The Movie Club

In Praise of “Gimme an Oscah” Performances

Melissa Leo in The Fighter

Dear All,

Stephanie, your hilarious takedown of Melissa Leo’s “Gimme an Oscah, yah fuckin’ retahd” performance in The Fighter brings me back to last year’s Movie Club; while Roger Ebert and I were rhapsodizing about Tilda Swinton as an alcoholic kidnapper in Julia, you busted in (with your Raising Arizona leitmotif blasting full force) to, in your words, “rain on the Tilda Swinton love parade.” You described your sense that, with Swinton, you could always see her showing her work, displaying her actorly passion and dedication and effort rather than disappearing into the character.

You’re right that this is often true of Swinton, and of Leo in The Fighter. These are big, grand, divalike performances, light-years from the self-effacing, miniaturist work Michelle Williams does in Blue Valentine. And while Williams gave my favorite female performance of this year, I can see the value in, and derive great pleasure from, the Maria Callas school of acting as well. What was fun about Leo’s turn in The Fighter came, in part, from how unexpected the casting was; we’re used to Leo as a big-hearted, unglamorous earth mother (a role she played in the excellent 2008 film Frozen River and on television this year in Treme). To see her trailing cigarette ash on her tight white jeans as the domineering matriarch of a brawling Boston family was to witness the transformative power of acting on display. It’s always glorious to see an actor humbly disappear into a role (the way John Hawkes did in Winter’s Bone or Jesse Eisenberg did in The Social Network, probably my two favorite male performances of the year). But it’s also great to watch someone disappear into a dress-up closet and sashay out, beehive-wigged and bigger than life.

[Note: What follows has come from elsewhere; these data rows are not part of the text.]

-- ==== Sys2Proof/Proofs/Bounds.lean ====
section
/-! SUPPORT. The bounds that every step keeps of the attention unit, the outbound queue and the cells held off (R161, R168, R170, R173, R177): what each
command signals, and one case for each kind of command. -/

namespace Sys2Proof.Machine

/-! ## What each event signals -/

theorem feedSilence_signals (f : FeedId) (s : State) : Signals s (s.feedSilence f) := .ite (enterLapsed_signals f s) .refl

theorem sourceSilence_signals (s : State) : Signals s s.sourceSilence := by
  have freed : Signals s { s with time := { s.time with state := .free, silence := none } } := .still rfl rfl
  exact .ite (.raise freed rfl 0) .refl

theorem acquisitionExpires_signals (d : DestId) (s : State) : Signals s (s.acquisitionExpires d) :=
  .ite (.raise (setDest_signals d _ s) (admits_dest (.inr (.inr rfl)) d) 0) .refl

theorem holdExpires_signals (d : DestId) (s : State) : Signals s (s.holdExpires d) :=
  .ite ((endHold_signals d _ s).trans (reportHanded_signals d _)) .refl

theorem drain_signals (p : PortId) (s : State) : Signals s (s.drain p) := by
  unfold State.drain
  dsimp only
  split
  · exact .refl
  · exact .ite (emitPort_signals p s) (setPort_signals p _ s)

theorem slot_signals (p : PortId) (b : Bool) (s : State) : Signals s (s.slot p b) := by
  unfold State.slot
  dsimp only
  refine .ite ?_ .refl
  split
  · exact emitPort_signals p s
  · exact .ite ((setPort_signals p _ s).trans (sendPort_signals p (some fillCell) _)) .refl

theorem drainWatch_signals (p : PortId) (s : State) : Signals s (s.drainWatch p) := .ite (.raise (setPort_signals p _ s) (admits_port p) 0) .refl

/-- Every command does one of these things to the part. -/
inductive Moved (s : State) : State → Prop where
  | signals {t : State} (h : Signals s t) : Moved s t
  | commandCell (c : Cell) : Moved s (s.commandCell c)
  | emission : Moved s s.emission
  | order (r : OrderRecord) : Moved s (s.takeOrder r)
  | asserted : Moved s s.assertReset
  | released : Moved s s.powerOn

theorem guarded_moved {f : State → State} {s t : State} (h : Moved s (f s)) (e : guarded f s = .next t) : Moved s t := by
  unfold guarded at e
  split at e <;> cases e
  · exact .signals .refl
  · exact h

theorem exec_moved {c : Instr} {s t : State} (e : exec c s = .next t) : Moved s t := by
  cases hr : c.record with
  | some r =>
    rcases exec_record hr s with g | g <;> rw [g] at e
    · exact guarded_moved (.order r) e
    · cases e
      exact .signals .refl
  | none =>
    cases c with
    | feedCellArrival f c => exact guarded_moved (.signals (arrival_signals f c s)) e
    | silenceTimerExpiry f => exact guarded_moved (.signals (feedSilence_signals f s)) e
    | timebaseTick => exact guarded_moved (.signals (tick_signals s)) e
    | sourceSilenceTimerExpiry => exact guarded_moved (.signals (sourceSilence_signals s)) e
    | acquisitionTimerExpiry d => exact guarded_moved (.signals (acquisitionExpires_signals d s)) e
    | holdTimerExpiry d => exact guarded_moved (.signals (holdExpires_signals d s)) e
    | drain p => exact guarded_moved (.signals (drain_signals p s)) e
    | slotTimerExpiry p b => exact guarded_moved (.signals (slot_signals p b s)) e
    | drainWatchExpiry p => exact guarded_moved (.signals (drainWatch_signals p s)) e
    | commandCell c => exact guarded_moved (.commandCell c) e
    | emission => exact guarded_moved .emission e
    | resetAssert =>
      cases e
      exact .asserted
    | resetRelease =>
      cases e
      exact .released
    | _ => cases hr

/-- What each command keeps, and what does not speak of the commands that wait, every step keeps. -/
theorem keptByStep_of_moved {P : State → Prop} (pending : ∀ s l, P s → P { s with pending := l })
    (moved : ∀ {s t}, Moved s t → P s → P t) : KeptByStep P := by
  intro s t h e
  unfold step at e
  split at e
  · cases e
    exact h
  · exact moved (exec_moved e) (pending s _ h)

/-! ## Invariants of the attention unit -/

/-- The attention unit after a source has joined a pending set (R173). -/
def Attention.joined (c : Cause) (p : Pending) (a : Attention) : Attention :=
  a.setCause c { a.cause c with pending := joinPending p (a.cause c).pending }

/-- The attention unit after a source has left a pending set (R173). -/
def Attention.left (c : Cause) (x : Byte) (a : Attention) : Attention :=
  a.setCause c { a.cause c with pending := (a.cause c).pending.filter (·.source != x) }

/-- What makes `Q` an invariant of the attention unit: each move of the blocks keeps it, and so does each order that writes the unit. -/
structure KeptByAttention (Q : Attention → Prop) : Prop where
  presented : ∀ {a} p, Q a → Q { a with presented := p }
  joined : ∀ {a c x} y, c.admits x.toNat = true → Q a → Q (a.joined c ⟨x, y⟩)
  left : ∀ {a} c x, Q a → Q (a.left c x)
  masked : ∀ {a} c e, Q a → Q (a.setCause c { a.cause c with enabled := e })
  latched : ∀ {s : State} g, Q s.attention → Q { s.attention with snapshots := s.attention.snapshots.write g (s.groupTallies g) }
  traffic : ∀ {a}, Q a → Q a.trafficReset
  reset : Q .reset

namespace KeptByAttention

variable {Q : Attention → Prop} {s t : State}

theorem signals (k : KeptByAttention Q) (h : Signals s t) (q : Q s.attention) : Q t.attention := by
  induction h with
  | refl => exact q
  | raise _ admitted y ih => exact k.presented _ (k.joined y admitted ih)
  | withdraw _ c x ih => exact k.presented _ (k.left c x ih)
  | forward _ c ih =>
    unfold State.offerForward
    split
    · exact ih
    · exact k.presented _ (k.joined 0 (c := .forwardDrop) rfl ih)
  | elsewhere _ attention _ ih => exact attention ▸ ih

theorem order (k : KeptByAttention Q) (o : Order) (b : List Byte) (q : Q s.attention) : Q (runOrder o b s).state.attention := by
  cases h : writesAttention o with
  | false => exact k.signals (runOrder_signals h b s) q
  | true =>
    cases o with
    | setAttentionMask =>
      simp only [runOrder, orderSetAttentionMask]
      repeat' split
      · exact q
      · exact q
      · exact k.presented _ (k.masked _ _ q)
    | snapshotTallies =>
      simp only [runOrder, orderSnapshotTallies]
      split
      · exact q
      · exact k.latched _ q
    | resetPart =>
      simp only [runOrder, orderResetPart]
      split
      · exact k.reset
      · exact k.traffic q
      · exact q
    | _ => cases h

theorem keptByCommands (k : KeptByAttention Q) : KeptByCommands fun s => Q s.attention where
  link _ _ q := q
  pending _ _ q := q
  sendHost _ _ q := q
  arrival f c s := k.signals (arrival_signals f c s)
  feedSilence f s := k.signals (feedSilence_signals f s)
  tick s := k.signals (tick_signals s)
  sourceSilence s := k.signals (sourceSilence_signals s)
  acquisitionExpires d s := k.signals (acquisitionExpires_signals d s)
  holdExpires d s := k.signals (holdExpires_signals d s)
  drain p s := k.signals (drain_signals p s)
  slot p b s := k.signals (slot_signals p b s)
  drainWatch p s := k.signals (drainWatch_signals p s)
  order o b _ := k.order o b
  assertReset _ q := q
  powerOn _ _ := k.reset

Karina’s category of the “birthday cake movie”—a film that’s proudly artificial, that deliberately disguises its component parts and focuses on its effect on the audience—is a really useful way to think about movies like Dogtooth—wait, are there any other movies like Dogtooth? This Greek film about a father’s mind-control experiment on his children also acted as a kind of mind-control experiment on the audience, alternating between icily bleak comedy and shocking violence. It won the “Un Certain Regard” prize at Cannes, and that phrase describes the film’s strongest attribute precisely: It has nothing if not “a certain gaze,” a weird, sui generis way of looking at the world. I wouldn’t say I fell into the camp of unreconstructed Dogtooth lovers—it strained too hard to be a sociopolitical allegory, and the last half fell apart. But that movie felt like essential viewing, both as a promise of future things from the filmmaker Giorgos Lanthimos and as some kind of glimpse into a new possibility for cinema. On a less ambitious scale, Fatih Akin’s shaggy comedy Soul Kitchen and Lena Dunham’s coming-of-age sketch Tiny Furniture also worked as mini-genre reinventions that left me keen to see what their creators would do next.

And the circle of good movies keeps widening. Since this club started on Monday, I’ve watched two 2010 films—the explosive Italian melodrama/Mussolini biopic Vincere and John Cameron Mitchell’s delicate bereavement drama Rabbit Hole—that, had I seen them a few weeks earlier, might have edged their way onto my list for best of the year. (Karina, what you say about Stone—that DeNiro “finally got off his ass and acted, and nobody noticed”—goes for Nicole Kidman in Rabbit Hole as well. She’s a gifted actress who in recent years has risked being destroyed by her own vanity.)

Thank you all so much for coming together to have this conversation. Matt, you say that the multiplatform playfulness of Scott Pilgrim vs. the World convinced you for the first time that it was OK to call people you’ve met only online “friends.” This Movie Club has definitely elevated all four of you (only two of whom I’ve met in person) to that status for me. I hope 2011 is your best year ever, both in the movies and out.